19. An authentication method uses smart cards as well as usernames and passwords for authentication. Which of the following authentication methods is being referred to?

    • Anonymous
    • Mutual
    • Multi-factor 
    • Biometrics
    Explanation:
    Multi-factor authentication involves a combination of multiple methods of authentication. For example, an authentication method that uses smart cards as well as usernames and passwords can be referred to as multi-factor authentication. Answer: B is incorrect. Mutual authentication is a process in which a client process and server are required to prove their identities to each other before performing any application function. The client and server identities can be verified through a trusted third party and use shared secrets as in the case of Kerberos v5. The MS-CHAP v2 and EAP-TLS authentication methods support mutual authentication. Answer: A is incorrect. Anonymous authentication is an authentication method used for Internet communication. It provides limited access to specific public folders and directory information. It is supported by all clients and is used to access unsecured content in public folders. An administrator must create a user account in IIS to enable the user to connect anonymously. Answer: D is incorrect. Biometrics authentication uses physical characteristics, such as fingerprints, scars, retinal patterns, and other forms of biophysical qualities to identify a user.

20. You work as a security engineer for BlueWell Inc. You want to use some techniques and procedures to verify the effectiveness of security controls in Federal Information System. Which of the following NIST documents will guide you?
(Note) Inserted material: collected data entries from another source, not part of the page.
/-- One tick of a tile: its reads against the contents at the tick's start, then its writes. An access that meets another in its
bank is not performed: a read delivers a free value (`lost` names them; R61, R117; log entry 64). The answer says whether
register results collided. Where a CLEAR and an earlier LOAD reach one bank in a tick, the LOAD's row stands; of colliding
results the record names the first in order of issue: the spec decides neither (R116, R127; log entry 64, DESIGN CHOICE). -/
def State.tileTick (s : State) (sl ti tick : Nat) (fetches : List (Nat × Nat)) (clash : TileAccess → Bool) (lost : Nat) :
    Bool × State :=
  let t := s.tile sl ti
  let missing : Line := (Config.garbageStore t.fill (placeOf 0 sl ti (2 ^ 19))).setWidth 512
  -- issue ticks counted (R532)
  let s := t.ops.foldl (fun s o =>
    if o.t0 ≤ tick ∧ tick < o.t0 + o.issue then
      if isGraver ti then
        if 1 ≤ o.slot ∧ o.slot ≤ 3 then s.count (clusterPage sl (2 + (ti - 6))) (o.slot - 1) 1 else s
      else if o.slot = 1 then s.count (clusterPage sl 4) ti 1 else s
    else s) s
  let acc := t.accesses ti tick fetches
  let cl := s.cluster sl
  let good := acc.filter fun a => !clash a
  -- reads
  let value := fun (n : Nat) (a : TileAccess) =>
    if clash a then (Config.garbageStore lost (placeOf 5 sl ti n)).setWidth 2048
    else if a.store then cl.at sl a.line else (t.sramAt sl ti a.line).setWidth 2048
  let ops := (withIdx acc).foldl (fun ops a =>
    if a.2.write ∨ a.2.slot = 7 then ops else changeAt ops a.2.opIdx fun o => o.keepRead a.2 (value a.1 a.2)) t.ops
  let fetch := (withIdx acc).foldl (fun fb a =>
    if a.2.slot = 7 then (fb ++ [(a.2.line, (value a.1 a.2).setWidth 512)]).drop ((fb.length + 1) - 3) else fb) t.fetch
  -- rows that stores read
  let stores := ops.map fun o => match o.kind with
    | .store bank code sat line rows =>
      if tick ≥ o.t0 ∧ tick - o.t0 < o.issue then
        let x := storeRows t sl ti bank code sat (tick - o.t0)
        ({ o with kind := .store bank code sat line (x.1.foldl (fun m e => m.put e.1 e.2) rows) }, x.2)
      else (o, false)
    | _ => (o, false)
  let ops := stores.map Prod.fst
  let s := if stores.any Prod.snd then s.raise Reg.mtxStsOutSat (mtxKey sl ti) else s
  -- accumulation of products due in this tick (R111), at the rows that no CLEAR or LOAD writes (R116)
  let cleared := ops.filterMap fun o => match o.kind with
    | .clear bank int => if o.t0 = tick then some (bank, int) else none
    | _ => none
  let rows := ops.flatMap fun o => match o.kind with
    | .load bank code _ ls =>
      if o.t0 + 7 ≤ tick ∧ tick - o.t0 - 7 < o.issue then
        (loadRows code (tick - o.t0 - 7) ls missing).map fun e => (128 * bank + e.1, e.2)
      else []
    | _ => []
  let updates := ops.flatMap fun o => match o.kind with
    | .mma f _ _ la lb =>
      if o.t0 + 5 ≤ tick ∧ tick - o.t0 - 5 < o.issue then
        let j := tick - o.t0 - 5
        let bank := f.bank.toNat
        if cleared.any fun c => c.1 = bank then [] else
        ((List.range 128).filter fun i => !(rows.any fun e => e.1 = 128 * bank + i)).map fun i =>
          let cells := cellsOf (t.accAt sl ti bank i)
          let outs := (withIdx cells).map fun c =>
            if f.fmtA.toNat = 8 then
              let ps := mmaIntProducts f la lb missing j i c.1
              if ps = [] then (⟨c.2, false, false⟩ : CellOut) else accumulateInt c.2 ps
            else accumulate c.2 (mmaProducts f la lb missing j i c.1)
          (128 * bank + i, ofCells (outs.map CellOut.bits), decide (f.fmtA.toNat = 8), outs.any CellOut.inf, outs.any CellOut.nan)
      else []
    | _ => []
  let mk := mtxKey sl ti
  let s := if updates.any fun u => u.2.2.1 && u.2.2.2.1 then s.raise Reg.mtxStsIntSat mk else s
  let s := if updates.any fun u => !u.2.2.1 && u.2.2.2.1 then s.raise Reg.mtxStsAccInf mk else s
  let s := if updates.any fun u => u.2.2.2.2 then s.raise Reg.mtxStsAccNan mk else s
  let accM := updates.foldl (fun m u => m.put u.1 u.2.1) t.acc
  let accM := cleared.foldl (fun m c => (List.range 128).foldl (fun m r => m.put (128 * c.1 + r) 0) m) accM
  let accM := rows.foldl (fun m e => m.put e.1 e.2) accM
  let modes := ops.foldl (fun ms o =>
    if o.t0 = tick then match o.kind with
      | .clear bank int => if int then bank :: ms.filter (· ≠ bank) else ms.filter (· ≠ bank)
      | .load bank code _ _ => if code = 9 then bank :: ms.filter (· ≠ bank) else ms.filter (· ≠ bank)
      | _ => ms
    else ms) t.intMode
  -- register results, of which two that reach one register are neither written (R127)
  let res := ops.flatMap fun o => o.results tick
  let s := ops.foldl (fun s o => match o.kind with
    | .vec due _ fl => if due = tick then s.vecFlags sl ti fl else s
    | _ => s) s
  let twice := res.filter fun r => decide ((res.filter fun q => q.1 = r.1).length ≥ 2)
  let vregs := (res.filter fun r => !(twice.any fun q => q.1 = r.1)).foldl (fun m r => m.put r.1 r.2.1) t.vregs
  let s := match twice with
    | [] => s
    | r :: _ => s.bundleFault sl ti r.2.2.1 r.2.2.2 Bf.regCollision
  -- writes of SRAM and of the cluster store
  let sram := good.foldl (fun m a => if a.write ∧ ¬ a.store then m.put a.line (a.data.setWidth 512) else m) t.sram
  let cs := good.foldl (fun m a => if a.write ∧ a.store then m.put a.line a.data else m) cl.lines
  let s := s.setCluster sl { s.cluster sl with lines := cs }
  let s := s.setTile sl ti { t with
    ops := ops.filter fun o => decide (tick + 1 < o.finish), fetch := fetch, sram := sram, acc := accM, intMode := modes
    vregs := vregs }
  (!twice.isEmpty, s)

/-- The BUSY bit of a tile (R93, R94). -/
def State.setTileBusy (s : State) (sl ti : Nat) (b : Bool) : State :=
  let v := if b then 1 else 0
  let s := if isGraver ti then s.set Reg.vecStsBusy (vecKey sl ti) v else s.set Reg.mtxStsBusy (mtxKey sl ti) v
  s.setTile sl ti { s.tile sl ti with busy := b }

/-! ### Bundles (R99 to R106) -/

/-- Start a tile at its first bundle of a segment (R99 to R101): address registers zero, no loop, its first two fetch lines
read in launch ticks 0 and 1. The modes of its accumulator banks stand over the launch: the spec does not say (R113; log entry 64,
DESIGN CHOICE). -/
def State.startTile (s : State) (sl ti first : Nat) : State :=
  let t := s.tile sl ti
  let l := first / 2
  let t' : Tile := { Tile.reset with
    busy := true, index := first, fill := t.fill, fillRegs := t.fillRegs, sram := t.sram, acc := t.acc, vregs := t.vregs, intMode := t.intMode
    fetch := [l, l + 1].map fun k => (k, t.sramAt sl ti (k % sramLines ti)) }
  (s.setTile sl ti t').setTileBusy sl ti true

/-- After the last bundle of its body a loop returns or ends (R105): the loops, the next bundle and whether it is reached
by a loop's return. -/
def loopStep (idx : Nat) : List LoopFrame → List LoopFrame × Nat × Bool
  | [] => ([], idx + 1, false)
  | f :: rest =>
    if idx + 1 = f.start + f.len then
      if 2 ≤ f.left then ({ f with left := f.left - 1 } :: rest, f.start, true) else loopStep idx rest
    else (f :: rest, idx + 1, false)

/-- The bundle of an index, from the buffers. -/
def Tile.bundleCopy (t : Tile) (idx : Nat) : BitVec 256 :=
  match t.loopBuf.find? fun e => e.1 = idx with
  | some e => e.2
  | none => match t.fetch.find? fun e => e.1 = idx / 2 with
    | some e => (e.2 >>> (256 * (idx % 2))).setWidth 256
    | none => 0

/-- The bundle at issue. -/
def Tile.word (t : Tile) : BitVec 256 := t.bundleCopy t.index

/-- The line that the issue of a bundle fetches (R101): none where it issues from the loop buffer or has an odd index. Past the
tile's last line the line wraps to the first ones: the spec does not say which line is read there (log entry 64, DESIGN
CHOICE). -/
def Tile.fetchOf (ti : Nat) (t : Tile) : List (Nat × Nat) :=
  if t.index % 2 = 0 ∧ ¬ (t.loopBuf.any fun e => e.1 = t.index) then [(t.index, (t.index / 2 + 2) % sramLines ti)] else []

/-- A tile after the issue tick of its bundle: posted registers have advanced, SETAR overrides, the loops have stepped, and the
next bundle issues WAIT + 1 ticks later; after END none does (R99, R103 to R106). -/
def Tile.advance (t : Tile) (c : TileCtl) : Tile :=
  let loops := match c.loop with
    | some f => f :: t.loops
    | none => t.loops
  let next := loopStep t.index loops
  let buf := if loops = [] ∨ next.1 = [] then [] else
    if t.loopBuf.any fun e => e.1 = t.index then t.loopBuf else t.loopBuf ++ [(t.index, t.word)]
  let ars := (withIdx t.ars).map fun r =>
    let v := { r.2 with value := (r.2.value + t.posts.count r.1 * r.2.stride) % 2 ^ 20 }
    match c.setar with
    | some (n, x) => if r.1 = n then x else v
    | none => v
  { t with
    ars := ars, posts := [], started := [], ctl := none, fault := false
    loops := next.1, index := next.2.1, returned := next.2.2, loopBuf := buf, tick := t.tick + c.wait + 1, ended := c.last }

end Sys2Proof.Machine
end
    • NIST Special Publication 800-53
    • NIST Special Publication 800-59
    • NIST Special Publication 800-53A 
    • NIST Special Publication 800-37
    Explanation:
    NIST has developed a suite of documents for conducting Certification & Accreditation (C&A). These documents are as follows: 1.NIST Special Publication 800-37: This document is a guide for the security certification and accreditation of Federal Information Systems. 2.NIST Special Publication 800-53: This document provides a guideline for security controls for Federal Information Systems. 3.NIST Special Publication 800-53A. This document consists of techniques and procedures for verifying the effectiveness of security controls in Federal Information System. 4.NIST Special Publication 800-59: This document provides a guideline for identifying an information system as a National Security System. 5.NIST Special Publication 800-60: This document is a guide for mapping types of information and information systems to security objectives and risk levels.